Collected data:
►
-- ==== Sys2Proof/Machine/RegTable.lean ====
section
/-! DEFINITION. The register map of BAR0 as data: one constructor of `RegName` per register of Tables MAP-3 to
MAP-22, its place (base, strides, counts) and its fields with type, reset value and apply point, taken from the register
tables of the chapters (R9, R10, R423, R424, R427).  A field of type RO is no row here: what an RO field reads is computed from
the state (Machine/RegView.lean). -/

set_option Elab.async false

namespace Sys2Proof.Machine

/-- The blocks of Table MAP-2. -/
inductive Block where
  | sys | hif | pwr | evt | pers | lane | port | sw | bpm | fdb | tcore | lnk | ref | pll | gnss | tic | cal | eng | pair | perf
  deriving DecidableEq, Repr

/-- The block ID of Table MAP-2, the high byte of the block's event codes (R424). -/
def Block.id : Block → Nat
  | .sys => 0x00
  | .hif => 0x01
  | .pwr => 0x02
  | .evt => 0x03
  | .pers => 0x04
  | .lane => 0x10
  | .port => 0x18
  | .sw => 0x20
  | .bpm => 0x24
  | .fdb => 0x28
  | .tcore => 0x30
  | .lnk => 0x34
  | .ref => 0x38
  | .pll => 0x3A
  | .gnss => 0x40
  | .tic => 0x44
  | .cal => 0x46
  | .eng => 0x48
  | .pair => 0x4C
  | .perf => 0x4E

/-- All blocks, in address order. -/
def Block.all : List Block :=
  [.sys, .hif, .pwr, .evt, .pers, .lane, .port, .sw, .bpm, .fdb, .tcore, .lnk, .ref, .pll, .gnss, .tic, .cal, .eng, .pair, .perf]

/-- The mailbox page of the block: the last 4 KiB of its range (R43, Table MAP-2). -/
def Block.mailbox : Block → Nat
  | .sys => 0x00F000
  | .hif => 0x01F000
  | .pwr => 0x02F000
  | .evt => 0x03F000
  | .pers => 0x0FF000
  | .lane => 0x17F000
  | .port => 0x1FF000
  | .sw => 0x23F000
  | .bpm => 0x27F000
  | .fdb => 0x2FF000
  | .tcore => 0x33F000
  | .lnk => 0x37F000
  | .ref => 0x39F000
  | .pll => 0x3FF000
  | .gnss => 0x43F000
  | .tic => 0x45F000
  | .cal => 0x47F000
  | .eng => 0x4BF000
  | .pair => 0x4DF000
  | .perf => 0x7FF000

/-- The field types of R9 that hold or take bits; RO fields are computed and MB values are read through mailboxes. -/
inductive FieldType where
  | rw | rc | wo | pw | kw
  deriving DecidableEq, Repr

/-- The apply points of R10. -/
inductive ApplyPoint where
  | imm | frm | idl | sec | epo | cmt
  deriving DecidableEq, Repr

/-- One field of a register table: bits `lo` to `lo + width - 1`. -/
structure Field where
  lo : Nat
  width : Nat
  type : FieldType
  reset : Nat
  apply : ApplyPoint
  deriving DecidableEq, Repr

/-- The registers of Tables MAP-3 to MAP-22. -/
inductive RegName where
  | sysId | sysCap | sysReady | sysRst | sysBootStat | sysKey | sysCommit | sysApplyStat | sysCfgerrCnt 
  | sysBadAccess 
  | hifGlbCtrl | hifDrain | hifDbBad | hifEvtLost | hifRxDisc | hifHostStat | hifRxMap | hifRingBaseLo 
  | hifRingBaseHi | hifRingSize | hifRingCtrl | hifRingStat | hifRingIdx | hifRingMod | hifRingAborted 
  | pwrReq | pwrStat | pwrTrimCfg0 | pwrTrimCfg1 | pwrCfg | pwrWakeEn | pwrWakeSrc | pwrWakeTimer 
  | pwrPadHeld | pwrPadRel | pwrDomStat0 | pwrDomStat1 | pwrEngStat | pwrForce | pwrAborted | pwrFailCnt 
  | evtCfg | evtCtrl | evtStat | evtSuppressed | evtPinStat | evtRoute 
  | persWord | persStat 
  | laneCtrl | laneStat | lanePeak | laneAdptCfg | laneAdptStat | laneQual | laneTxEq | laneHdrErr 
  | laneFecCorr | laneFecUncorr | laneExitCnt | laneGrpMode | laneGrpCtrl | laneGrpStat | laneGrpAborted 
  | portCfg | portHold | portSchedCap | portExpress | portTcMode | portStat | portDrrQuant 
  | portDeadlineExpired | portHoldFlush | portHoldResume | portDownDisc | portFlowNonconf | portMtuDisc 
  | portPauseTx | portPauseRx | portIngOvf | portResExpired 
  | swAssured | swCanaryValid | swReq | swBoundRate | swVsCtrl | swVsStat | swCond | swFlowCnt 
  | swResCfg 
  | bpmCfg | bpmPCnt | bpmPFree | bpmPRsv | bpmPStat | bpmSharedFree | bpmAlpha | bpmAuditCfg 
  | bpmAuditStat | bpmDoubleFreeCnt | bpmForeignFreeCnt | bpmLeakCnt | bpmHrOvf | bpmPoolEmptyCnt 
  | bpmPromoteCnt | bpmHintMiss | bpmMirrorSkip | bpmRsvOver | bpmHrTotal | bpmQuota | bpmHeadroom 
  | bpmUsed | bpmReqStat 
  | fdbCfg | fdbAge | fdbStat | fdbVerStat | fdbClsCfg | fdbLearnCnt | fdbLearnFail | fdbLearnSkip 
  | fdbMoveCnt | fdbStaticViol | fdbAgedCnt | fdbStateDisc | fdbVlanDisc | fdbMcEmpty | fdbPtpDisc 
  | fdbPortCfg | fdbMirCfg | fdbMirCopies 
  | tcoreCtrl | tcoreStat | tcoreSwap | tcoreRate | tcoreTrackErr | tcoreClass | tcoreClassOvr 
  | tcoreChStat | tcoreMsgDrop | tcoreOnestepSkip | tcorePortTs | tcorePortTstat 
  | lnkCfg | lnkActiveMap | lnkPortCfg | lnkAsymCoef | lnkFixRt | lnkFixAsym | lnkStat | lnkPhase 
  | lnkSnapErr | lnkExchDrop | lnkSlipCnt 
  | refCfg | refQlCfg | refPrefT | refPrefF | refTsel | refFsel | refStat | refRetCfg | refHoCfg 
  | refHoUnc0 | refHoUnc1 | refHoUnc2 | refHoErr | refHoTime | refBw0 | refBw1 | refBw2 | refMdlCfg 
  | refTempExt | refSquelch | refHoldoffCnt | refCandCfg | refCandStat | refInCfg | refInOfs 
  | pllRampStat | pllCfg | pllRatioN | pllRatioNum | pllRatioDen | pllStat | pllPhaseTgt | pllLockCfg 
  | pllSrcCand | pllCnt | pllOutCfg | pllOutDly | pllPpsCfg | pllPpsDly | pllPpsLate 
  | gnssCfg | gnssStat | gnssFeCfg | gnssFeStat | gnssIfL1 | gnssIfL5 | gnssAntDly | gnssIfb | gnssBurst 
  | gnssSolCfg | gnssPosCfg | gnssPosX | gnssPosY | gnssPosZ | gnssSolStat | gnssSectStat 
  | gnssSampleErr | gnssLossCnt | gnssSlipCnt | gnssDetDrop | gnssChCfg | gnssChStat 
  | ticCfg | ticStat | ticChCfg | ticChOfs | ticChStat | ticOrderCnt | ticNearCnt | ticTmoCnt 
  | calCfg | calStat | calThr0 | calThr1 | calValidTs | calValidLane | calValidTic | calAbortCnt 
  | calStoreFail 
  | engCfg | engStat | engJfmt | engSecVer | engSpadPwr | engSpadFw | engSpadLost | engSpadBankErr 
  | engTask | engEStat | engEVer | engELoad | engEAborted 
  | pairCfg | pairId | pairRole | pairStat | pairTenure | pairTimeDiff | pairInbPort | pairInbMacLo 
  | pairInbMacHi | pairOmdAsym | pairHbMiss | pairOmdErr | pairMirOvf | pairPromoteCnt 
  | perfTagCfg | perfUserEn | perfTagStat | perfTagDrop | perfSampCfg | perfSampStat | perfSampDrop 
  | perfCycLo | perfCycHi | perfCtl | perfSel | perfPcLo | perfPcHi 
  deriving DecidableEq, Repr

/-- One register of a replicated range: `i` is the instance (lane, port, ring, …) and `j` the second index
(traffic class, counter) where the table has one. -/
structure RegKey where
  name : RegName
  i : Nat := 0
  j : Nat := 0
  deriving DecidableEq, Repr

/-- One row of Tables MAP-3 to MAP-22: the BAR0 offset of the first instance, the strides and counts of the instances. -/
structure RegDef where
  block : Block
  base : Nat
  stride : Nat := 0
  count : Nat := 1
  stride2 : Nat := 0
  count2 : Nat := 1
  fields : List Field := []
  deriving DecidableEq, Repr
◄
Task item: One stretch of the lines above is wanted, from the line that contains "def Block.id : Block → Nat" through the line that contains "sysApplyStat | sysCfgerrCnt". Output it exactly.

Task result:
def Block.id : Block → Nat
  | .sys => 0x00
  | .hif => 0x01
  | .pwr => 0x02
  | .evt => 0x03
  | .pers => 0x04
  | .lane => 0x10
  | .port => 0x18
  | .sw => 0x20
  | .bpm => 0x24
  | .fdb => 0x28
  | .tcore => 0x30
  | .lnk => 0x34
  | .ref => 0x38
  | .pll => 0x3A
  | .gnss => 0x40
  | .tic => 0x44
  | .cal => 0x46
  | .eng => 0x48
  | .pair => 0x4C
  | .perf => 0x4E

/-- All blocks, in address order. -/
def Block.all : List Block :=
  [.sys, .hif, .pwr, .evt, .pers, .lane, .port, .sw, .bpm, .fdb, .tcore, .lnk, .ref, .pll, .gnss, .tic, .cal, .eng, .pair, .perf]

/-- The mailbox page of the block: the last 4 KiB of its range (R43, Table MAP-2). -/
def Block.mailbox : Block → Nat
  | .sys => 0x00F000
  | .hif => 0x01F000
  | .pwr => 0x02F000
  | .evt => 0x03F000
  | .pers => 0x0FF000
  | .lane => 0x17F000
  | .port => 0x1FF000
  | .sw => 0x23F000
  | .bpm => 0x27F000
  | .fdb => 0x2FF000
  | .tcore => 0x33F000
  | .lnk => 0x37F000
  | .ref => 0x39F000
  | .pll => 0x3FF000
  | .gnss => 0x43F000
  | .tic => 0x45F000
  | .cal => 0x47F000
  | .eng => 0x4BF000
  | .pair => 0x4DF000
  | .perf => 0x7FF000

/-- The field types of R9 that hold or take bits; RO fields are computed and MB values are read through mailboxes. -/
inductive FieldType where
  | rw | rc | wo | pw | kw
  deriving DecidableEq, Repr

/-- The apply points of R10. -/
inductive ApplyPoint where
  | imm | frm | idl | sec | epo | cmt
  deriving DecidableEq, Repr

/-- One field of a register table: bits `lo` to `lo + width - 1`. -/
structure Field where
  lo : Nat
  width : Nat
  type : FieldType
  reset : Nat
  apply : ApplyPoint
  deriving DecidableEq, Repr

/-- The registers of Tables MAP-3 to MAP-22. -/
inductive RegName where
  | sysId | sysCap | sysReady | sysRst | sysBootStat | sysKey | sysCommit | sysApplyStat | sysCfgerrCnt 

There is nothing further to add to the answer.